- TASK REQUIREMENTS
Your response should contain every line from the data below that holds the string "runtime".

======== DATA SECTION ========

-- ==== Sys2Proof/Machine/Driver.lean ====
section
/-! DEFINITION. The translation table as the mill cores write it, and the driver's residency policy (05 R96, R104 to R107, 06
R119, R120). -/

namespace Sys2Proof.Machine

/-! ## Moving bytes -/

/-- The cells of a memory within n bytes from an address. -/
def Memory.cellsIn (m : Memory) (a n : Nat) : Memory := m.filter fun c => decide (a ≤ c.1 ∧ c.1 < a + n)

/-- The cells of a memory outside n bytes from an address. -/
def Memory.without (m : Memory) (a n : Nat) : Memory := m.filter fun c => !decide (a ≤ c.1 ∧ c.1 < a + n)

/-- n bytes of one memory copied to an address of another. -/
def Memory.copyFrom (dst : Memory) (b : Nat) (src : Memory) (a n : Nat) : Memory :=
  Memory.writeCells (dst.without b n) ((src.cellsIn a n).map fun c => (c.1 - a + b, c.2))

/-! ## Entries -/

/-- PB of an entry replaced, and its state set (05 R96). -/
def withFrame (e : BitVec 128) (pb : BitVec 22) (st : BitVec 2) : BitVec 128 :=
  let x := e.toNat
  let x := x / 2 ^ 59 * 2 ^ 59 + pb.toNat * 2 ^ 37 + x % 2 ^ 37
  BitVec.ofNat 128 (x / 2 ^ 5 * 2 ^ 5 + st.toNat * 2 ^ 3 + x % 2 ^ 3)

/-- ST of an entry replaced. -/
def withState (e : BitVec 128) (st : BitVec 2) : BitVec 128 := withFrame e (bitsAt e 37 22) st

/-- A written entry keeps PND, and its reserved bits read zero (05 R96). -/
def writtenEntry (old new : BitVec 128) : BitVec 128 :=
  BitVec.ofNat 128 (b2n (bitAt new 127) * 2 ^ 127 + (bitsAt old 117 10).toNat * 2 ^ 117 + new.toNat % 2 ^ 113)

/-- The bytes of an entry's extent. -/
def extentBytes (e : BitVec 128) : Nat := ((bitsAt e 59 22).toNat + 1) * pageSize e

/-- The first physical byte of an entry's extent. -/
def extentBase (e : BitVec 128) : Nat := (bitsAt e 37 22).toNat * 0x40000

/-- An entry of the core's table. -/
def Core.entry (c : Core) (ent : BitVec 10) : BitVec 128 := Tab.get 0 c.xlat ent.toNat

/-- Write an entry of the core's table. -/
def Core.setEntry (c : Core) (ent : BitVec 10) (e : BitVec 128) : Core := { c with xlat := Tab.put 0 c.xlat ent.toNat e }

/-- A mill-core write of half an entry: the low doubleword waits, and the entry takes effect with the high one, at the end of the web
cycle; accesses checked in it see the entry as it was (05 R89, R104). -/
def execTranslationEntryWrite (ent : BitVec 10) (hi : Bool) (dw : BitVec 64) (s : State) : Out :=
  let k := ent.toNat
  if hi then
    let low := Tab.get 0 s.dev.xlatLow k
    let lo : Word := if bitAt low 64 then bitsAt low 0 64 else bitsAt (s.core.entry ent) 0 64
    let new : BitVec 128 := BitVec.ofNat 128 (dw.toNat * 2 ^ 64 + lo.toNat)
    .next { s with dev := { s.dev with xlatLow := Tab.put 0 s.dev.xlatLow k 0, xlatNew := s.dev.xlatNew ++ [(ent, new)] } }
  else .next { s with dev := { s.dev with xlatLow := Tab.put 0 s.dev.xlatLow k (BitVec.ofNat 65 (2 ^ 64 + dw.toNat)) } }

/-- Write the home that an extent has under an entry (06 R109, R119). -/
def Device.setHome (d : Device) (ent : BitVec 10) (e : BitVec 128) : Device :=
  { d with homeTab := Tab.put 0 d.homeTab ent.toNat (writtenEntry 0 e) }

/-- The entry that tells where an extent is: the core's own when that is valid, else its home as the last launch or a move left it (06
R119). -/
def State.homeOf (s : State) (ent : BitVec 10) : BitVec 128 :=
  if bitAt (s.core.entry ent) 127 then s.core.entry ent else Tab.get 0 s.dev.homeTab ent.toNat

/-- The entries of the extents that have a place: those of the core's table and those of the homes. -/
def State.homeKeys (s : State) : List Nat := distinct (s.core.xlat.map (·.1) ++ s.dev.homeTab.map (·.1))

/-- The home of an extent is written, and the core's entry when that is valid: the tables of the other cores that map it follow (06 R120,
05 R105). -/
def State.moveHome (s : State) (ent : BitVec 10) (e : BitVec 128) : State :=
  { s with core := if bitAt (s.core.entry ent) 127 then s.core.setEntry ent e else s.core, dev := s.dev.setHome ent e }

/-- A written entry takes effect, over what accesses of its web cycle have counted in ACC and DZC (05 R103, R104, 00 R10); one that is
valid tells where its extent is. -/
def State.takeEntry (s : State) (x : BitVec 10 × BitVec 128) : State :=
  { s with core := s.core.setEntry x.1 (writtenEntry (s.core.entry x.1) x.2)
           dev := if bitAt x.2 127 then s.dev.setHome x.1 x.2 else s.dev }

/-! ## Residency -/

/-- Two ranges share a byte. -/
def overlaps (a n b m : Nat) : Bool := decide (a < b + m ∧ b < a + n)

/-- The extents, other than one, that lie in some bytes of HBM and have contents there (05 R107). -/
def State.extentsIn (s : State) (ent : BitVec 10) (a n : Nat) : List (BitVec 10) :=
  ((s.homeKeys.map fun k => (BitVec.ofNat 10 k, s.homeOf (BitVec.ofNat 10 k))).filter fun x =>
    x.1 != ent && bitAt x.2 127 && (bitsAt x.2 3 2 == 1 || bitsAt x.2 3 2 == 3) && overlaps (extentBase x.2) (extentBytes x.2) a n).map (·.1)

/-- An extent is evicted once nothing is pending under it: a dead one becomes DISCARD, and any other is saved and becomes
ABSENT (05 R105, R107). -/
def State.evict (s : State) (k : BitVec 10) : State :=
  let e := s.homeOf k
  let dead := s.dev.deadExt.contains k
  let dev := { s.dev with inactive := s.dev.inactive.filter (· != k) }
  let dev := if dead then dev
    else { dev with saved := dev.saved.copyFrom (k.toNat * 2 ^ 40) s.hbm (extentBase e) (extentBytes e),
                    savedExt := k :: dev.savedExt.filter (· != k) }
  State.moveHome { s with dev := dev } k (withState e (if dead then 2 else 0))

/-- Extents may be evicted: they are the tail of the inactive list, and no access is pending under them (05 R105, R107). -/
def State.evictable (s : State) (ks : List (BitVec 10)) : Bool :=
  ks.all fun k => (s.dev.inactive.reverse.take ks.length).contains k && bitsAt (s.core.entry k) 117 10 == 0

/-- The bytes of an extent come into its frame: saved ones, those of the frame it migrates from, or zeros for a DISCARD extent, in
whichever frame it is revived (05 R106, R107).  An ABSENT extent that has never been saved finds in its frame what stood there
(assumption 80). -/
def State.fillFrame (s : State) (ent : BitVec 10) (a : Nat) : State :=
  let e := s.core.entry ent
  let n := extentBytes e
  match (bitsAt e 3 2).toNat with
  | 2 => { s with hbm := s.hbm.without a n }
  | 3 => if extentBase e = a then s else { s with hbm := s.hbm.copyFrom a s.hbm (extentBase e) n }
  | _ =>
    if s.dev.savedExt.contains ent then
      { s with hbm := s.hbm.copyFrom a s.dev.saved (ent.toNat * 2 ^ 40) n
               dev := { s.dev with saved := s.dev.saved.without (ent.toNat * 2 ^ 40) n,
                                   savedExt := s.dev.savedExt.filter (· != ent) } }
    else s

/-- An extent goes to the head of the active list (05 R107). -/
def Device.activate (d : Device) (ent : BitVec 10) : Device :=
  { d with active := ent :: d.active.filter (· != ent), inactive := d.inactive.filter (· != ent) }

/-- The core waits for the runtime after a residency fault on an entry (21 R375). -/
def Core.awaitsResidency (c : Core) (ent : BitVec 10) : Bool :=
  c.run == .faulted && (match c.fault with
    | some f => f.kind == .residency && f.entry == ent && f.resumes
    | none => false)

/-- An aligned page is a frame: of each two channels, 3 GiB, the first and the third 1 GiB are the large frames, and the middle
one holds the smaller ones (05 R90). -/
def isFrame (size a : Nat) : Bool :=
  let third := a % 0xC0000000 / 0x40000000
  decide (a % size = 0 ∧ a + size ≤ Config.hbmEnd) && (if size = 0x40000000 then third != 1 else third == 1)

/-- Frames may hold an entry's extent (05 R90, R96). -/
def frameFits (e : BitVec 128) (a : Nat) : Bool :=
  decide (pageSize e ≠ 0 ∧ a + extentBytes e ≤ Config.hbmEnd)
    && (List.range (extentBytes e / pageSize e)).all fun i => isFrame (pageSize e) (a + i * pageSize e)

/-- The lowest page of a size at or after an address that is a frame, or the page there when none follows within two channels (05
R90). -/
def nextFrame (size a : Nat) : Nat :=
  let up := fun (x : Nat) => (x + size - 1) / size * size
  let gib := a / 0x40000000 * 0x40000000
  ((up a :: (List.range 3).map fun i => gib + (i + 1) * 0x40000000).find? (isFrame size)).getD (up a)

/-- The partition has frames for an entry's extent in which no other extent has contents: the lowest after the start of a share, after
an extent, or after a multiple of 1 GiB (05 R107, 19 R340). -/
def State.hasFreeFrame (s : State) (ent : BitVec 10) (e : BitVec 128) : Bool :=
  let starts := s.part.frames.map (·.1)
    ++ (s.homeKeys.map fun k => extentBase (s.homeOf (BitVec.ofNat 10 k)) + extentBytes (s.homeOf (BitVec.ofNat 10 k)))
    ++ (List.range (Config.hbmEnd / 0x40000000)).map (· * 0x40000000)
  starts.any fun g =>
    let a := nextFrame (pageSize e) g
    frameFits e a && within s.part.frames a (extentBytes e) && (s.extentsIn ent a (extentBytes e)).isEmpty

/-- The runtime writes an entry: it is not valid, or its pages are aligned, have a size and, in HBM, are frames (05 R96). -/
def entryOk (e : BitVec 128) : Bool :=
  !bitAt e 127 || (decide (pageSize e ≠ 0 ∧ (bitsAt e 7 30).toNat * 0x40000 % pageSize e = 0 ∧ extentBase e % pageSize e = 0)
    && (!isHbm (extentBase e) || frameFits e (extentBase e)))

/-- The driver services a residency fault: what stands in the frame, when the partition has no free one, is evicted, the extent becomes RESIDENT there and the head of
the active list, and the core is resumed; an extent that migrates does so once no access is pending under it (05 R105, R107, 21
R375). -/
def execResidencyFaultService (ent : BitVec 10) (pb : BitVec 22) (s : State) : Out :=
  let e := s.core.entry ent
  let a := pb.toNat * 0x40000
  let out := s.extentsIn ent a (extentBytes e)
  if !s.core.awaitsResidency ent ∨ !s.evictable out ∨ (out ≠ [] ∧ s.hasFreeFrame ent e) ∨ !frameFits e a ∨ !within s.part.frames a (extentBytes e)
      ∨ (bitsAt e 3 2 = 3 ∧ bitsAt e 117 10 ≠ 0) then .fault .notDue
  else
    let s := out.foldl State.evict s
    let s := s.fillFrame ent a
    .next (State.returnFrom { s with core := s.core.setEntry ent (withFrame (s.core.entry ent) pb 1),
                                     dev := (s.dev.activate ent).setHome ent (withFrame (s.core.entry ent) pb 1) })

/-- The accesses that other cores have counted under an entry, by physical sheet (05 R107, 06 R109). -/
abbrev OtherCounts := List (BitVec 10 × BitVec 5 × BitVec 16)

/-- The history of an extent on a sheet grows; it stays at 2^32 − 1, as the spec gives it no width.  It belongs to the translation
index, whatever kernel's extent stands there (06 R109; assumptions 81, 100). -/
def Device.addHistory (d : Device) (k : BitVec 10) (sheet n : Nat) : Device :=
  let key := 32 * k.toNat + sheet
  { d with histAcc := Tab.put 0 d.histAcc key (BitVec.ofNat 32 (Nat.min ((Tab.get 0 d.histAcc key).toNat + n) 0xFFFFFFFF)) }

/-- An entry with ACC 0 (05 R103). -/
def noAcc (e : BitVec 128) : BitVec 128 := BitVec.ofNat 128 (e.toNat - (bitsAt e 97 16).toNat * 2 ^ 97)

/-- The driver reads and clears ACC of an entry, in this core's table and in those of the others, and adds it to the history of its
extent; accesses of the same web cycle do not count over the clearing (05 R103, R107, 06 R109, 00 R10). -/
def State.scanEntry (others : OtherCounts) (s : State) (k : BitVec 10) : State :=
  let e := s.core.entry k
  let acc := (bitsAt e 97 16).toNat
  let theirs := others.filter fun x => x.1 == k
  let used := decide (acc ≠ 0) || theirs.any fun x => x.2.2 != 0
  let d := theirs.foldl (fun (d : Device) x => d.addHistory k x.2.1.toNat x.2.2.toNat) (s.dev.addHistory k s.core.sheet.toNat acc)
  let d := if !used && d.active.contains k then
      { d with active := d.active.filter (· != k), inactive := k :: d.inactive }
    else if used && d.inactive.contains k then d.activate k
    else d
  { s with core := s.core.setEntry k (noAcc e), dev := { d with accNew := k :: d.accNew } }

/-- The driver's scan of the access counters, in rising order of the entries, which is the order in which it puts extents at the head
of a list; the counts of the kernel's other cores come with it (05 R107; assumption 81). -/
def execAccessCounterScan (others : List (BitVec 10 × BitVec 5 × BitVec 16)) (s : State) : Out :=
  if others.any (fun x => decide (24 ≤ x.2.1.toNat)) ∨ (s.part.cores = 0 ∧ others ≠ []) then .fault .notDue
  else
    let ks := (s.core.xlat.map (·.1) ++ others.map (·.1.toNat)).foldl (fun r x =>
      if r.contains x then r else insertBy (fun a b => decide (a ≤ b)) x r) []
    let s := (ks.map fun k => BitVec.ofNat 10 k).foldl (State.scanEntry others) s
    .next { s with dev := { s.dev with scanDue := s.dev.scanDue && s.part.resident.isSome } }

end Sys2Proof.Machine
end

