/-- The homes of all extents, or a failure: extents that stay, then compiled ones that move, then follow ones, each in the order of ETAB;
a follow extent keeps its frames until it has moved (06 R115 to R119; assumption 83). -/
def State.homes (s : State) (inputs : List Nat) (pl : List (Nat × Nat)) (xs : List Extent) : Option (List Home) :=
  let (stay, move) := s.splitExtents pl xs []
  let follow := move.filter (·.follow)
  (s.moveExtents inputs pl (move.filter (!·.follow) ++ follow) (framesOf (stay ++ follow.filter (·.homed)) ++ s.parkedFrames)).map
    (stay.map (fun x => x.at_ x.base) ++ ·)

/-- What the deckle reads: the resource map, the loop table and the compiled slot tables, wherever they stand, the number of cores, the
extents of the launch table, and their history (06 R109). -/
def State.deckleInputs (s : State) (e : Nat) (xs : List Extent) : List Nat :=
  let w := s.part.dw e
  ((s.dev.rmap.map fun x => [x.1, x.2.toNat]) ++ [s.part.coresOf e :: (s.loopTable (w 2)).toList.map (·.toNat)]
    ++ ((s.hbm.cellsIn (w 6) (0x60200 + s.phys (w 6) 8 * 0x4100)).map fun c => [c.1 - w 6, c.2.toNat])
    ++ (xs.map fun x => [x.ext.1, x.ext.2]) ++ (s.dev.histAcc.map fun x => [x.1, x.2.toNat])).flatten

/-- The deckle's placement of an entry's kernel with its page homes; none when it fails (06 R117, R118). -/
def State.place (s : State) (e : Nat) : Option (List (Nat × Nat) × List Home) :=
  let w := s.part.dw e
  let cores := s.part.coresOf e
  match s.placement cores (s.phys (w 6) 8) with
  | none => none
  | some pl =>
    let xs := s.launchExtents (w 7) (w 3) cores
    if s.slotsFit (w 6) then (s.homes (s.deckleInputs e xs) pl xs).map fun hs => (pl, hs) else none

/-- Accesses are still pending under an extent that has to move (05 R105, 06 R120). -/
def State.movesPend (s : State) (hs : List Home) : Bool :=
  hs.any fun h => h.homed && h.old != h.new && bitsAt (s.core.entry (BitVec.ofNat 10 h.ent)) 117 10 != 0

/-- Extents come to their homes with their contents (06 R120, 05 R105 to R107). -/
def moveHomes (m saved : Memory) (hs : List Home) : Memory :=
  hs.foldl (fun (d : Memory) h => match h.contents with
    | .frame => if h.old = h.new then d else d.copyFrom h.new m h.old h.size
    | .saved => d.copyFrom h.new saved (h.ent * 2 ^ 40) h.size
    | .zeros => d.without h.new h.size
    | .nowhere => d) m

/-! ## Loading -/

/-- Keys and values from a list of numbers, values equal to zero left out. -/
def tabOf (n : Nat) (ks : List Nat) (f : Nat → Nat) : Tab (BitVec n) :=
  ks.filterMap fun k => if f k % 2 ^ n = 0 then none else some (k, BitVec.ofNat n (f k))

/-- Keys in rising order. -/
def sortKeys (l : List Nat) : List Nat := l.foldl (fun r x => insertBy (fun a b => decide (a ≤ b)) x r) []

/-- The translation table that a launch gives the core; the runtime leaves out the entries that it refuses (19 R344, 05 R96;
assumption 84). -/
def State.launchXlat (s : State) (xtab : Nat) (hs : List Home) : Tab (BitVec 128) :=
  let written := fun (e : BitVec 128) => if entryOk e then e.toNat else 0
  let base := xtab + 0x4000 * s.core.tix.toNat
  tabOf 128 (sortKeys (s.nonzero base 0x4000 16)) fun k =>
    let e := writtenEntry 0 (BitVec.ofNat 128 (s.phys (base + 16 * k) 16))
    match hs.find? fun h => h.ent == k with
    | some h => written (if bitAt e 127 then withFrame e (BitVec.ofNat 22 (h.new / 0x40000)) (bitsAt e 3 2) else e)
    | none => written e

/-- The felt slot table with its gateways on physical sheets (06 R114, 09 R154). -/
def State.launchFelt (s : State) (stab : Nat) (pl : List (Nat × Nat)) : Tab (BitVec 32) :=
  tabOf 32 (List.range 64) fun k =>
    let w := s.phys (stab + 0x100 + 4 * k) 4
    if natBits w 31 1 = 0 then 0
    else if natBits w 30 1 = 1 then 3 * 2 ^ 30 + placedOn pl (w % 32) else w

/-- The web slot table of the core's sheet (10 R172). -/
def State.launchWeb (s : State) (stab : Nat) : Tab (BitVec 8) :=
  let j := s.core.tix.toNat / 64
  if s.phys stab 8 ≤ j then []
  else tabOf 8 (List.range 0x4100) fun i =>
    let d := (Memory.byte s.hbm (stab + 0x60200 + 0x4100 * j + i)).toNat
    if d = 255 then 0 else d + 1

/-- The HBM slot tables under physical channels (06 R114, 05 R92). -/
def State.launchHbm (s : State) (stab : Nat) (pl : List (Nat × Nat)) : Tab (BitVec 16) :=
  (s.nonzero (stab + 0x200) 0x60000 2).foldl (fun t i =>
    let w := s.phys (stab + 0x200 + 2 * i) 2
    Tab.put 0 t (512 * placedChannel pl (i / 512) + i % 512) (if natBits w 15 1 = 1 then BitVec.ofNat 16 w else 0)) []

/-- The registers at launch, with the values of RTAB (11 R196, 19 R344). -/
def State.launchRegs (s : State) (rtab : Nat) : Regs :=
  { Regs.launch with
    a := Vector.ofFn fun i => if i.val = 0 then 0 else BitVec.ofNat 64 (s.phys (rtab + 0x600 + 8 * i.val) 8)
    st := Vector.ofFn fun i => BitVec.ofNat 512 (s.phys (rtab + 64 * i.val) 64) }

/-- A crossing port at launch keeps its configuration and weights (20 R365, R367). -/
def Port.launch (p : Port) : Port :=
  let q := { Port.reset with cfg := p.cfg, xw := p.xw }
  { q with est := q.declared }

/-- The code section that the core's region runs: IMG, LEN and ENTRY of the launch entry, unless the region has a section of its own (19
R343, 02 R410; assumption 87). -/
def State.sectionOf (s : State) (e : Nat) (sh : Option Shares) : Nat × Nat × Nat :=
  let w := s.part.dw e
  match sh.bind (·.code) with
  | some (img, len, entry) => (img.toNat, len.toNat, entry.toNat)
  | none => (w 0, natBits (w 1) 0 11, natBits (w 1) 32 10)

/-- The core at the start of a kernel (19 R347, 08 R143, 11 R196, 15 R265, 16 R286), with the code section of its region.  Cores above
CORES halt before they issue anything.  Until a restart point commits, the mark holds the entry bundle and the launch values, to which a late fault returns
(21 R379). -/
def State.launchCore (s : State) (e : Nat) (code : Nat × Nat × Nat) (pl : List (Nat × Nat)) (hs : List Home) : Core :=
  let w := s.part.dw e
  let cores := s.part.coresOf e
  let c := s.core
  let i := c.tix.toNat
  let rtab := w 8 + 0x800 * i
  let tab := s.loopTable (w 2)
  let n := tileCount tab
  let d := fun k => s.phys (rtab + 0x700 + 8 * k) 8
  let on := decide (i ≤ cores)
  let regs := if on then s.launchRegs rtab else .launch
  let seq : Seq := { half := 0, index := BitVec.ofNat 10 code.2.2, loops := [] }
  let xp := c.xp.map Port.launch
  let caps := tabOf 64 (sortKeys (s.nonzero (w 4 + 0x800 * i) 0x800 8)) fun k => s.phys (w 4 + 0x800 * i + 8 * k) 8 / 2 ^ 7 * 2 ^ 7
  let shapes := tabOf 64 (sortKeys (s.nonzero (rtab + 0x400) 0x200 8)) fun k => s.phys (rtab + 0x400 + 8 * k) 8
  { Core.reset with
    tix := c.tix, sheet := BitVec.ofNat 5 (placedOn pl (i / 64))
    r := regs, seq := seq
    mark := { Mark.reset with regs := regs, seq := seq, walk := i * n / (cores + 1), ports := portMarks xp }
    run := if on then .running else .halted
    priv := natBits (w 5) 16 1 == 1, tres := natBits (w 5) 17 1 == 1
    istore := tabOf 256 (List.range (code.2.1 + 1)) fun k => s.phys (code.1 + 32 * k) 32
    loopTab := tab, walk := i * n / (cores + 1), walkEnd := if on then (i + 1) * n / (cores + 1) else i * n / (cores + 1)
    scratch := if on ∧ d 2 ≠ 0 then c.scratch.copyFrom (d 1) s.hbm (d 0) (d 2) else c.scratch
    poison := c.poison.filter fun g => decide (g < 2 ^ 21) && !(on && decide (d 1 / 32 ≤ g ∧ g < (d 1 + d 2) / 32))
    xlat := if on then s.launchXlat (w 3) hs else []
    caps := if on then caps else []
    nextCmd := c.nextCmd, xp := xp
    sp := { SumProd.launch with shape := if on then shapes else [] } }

========

- RESULT
/-- The core waits for the runtime after a residency fault on an entry (21 R375). -/
/-- The runtime writes an entry: it is not valid, or its pages are aligned, have a size and, in HBM, are frames (05 R96). -/
/-- The translation table that a launch gives the core; the runtime leaves out the entries that it refuses (19 R344, 05 R96;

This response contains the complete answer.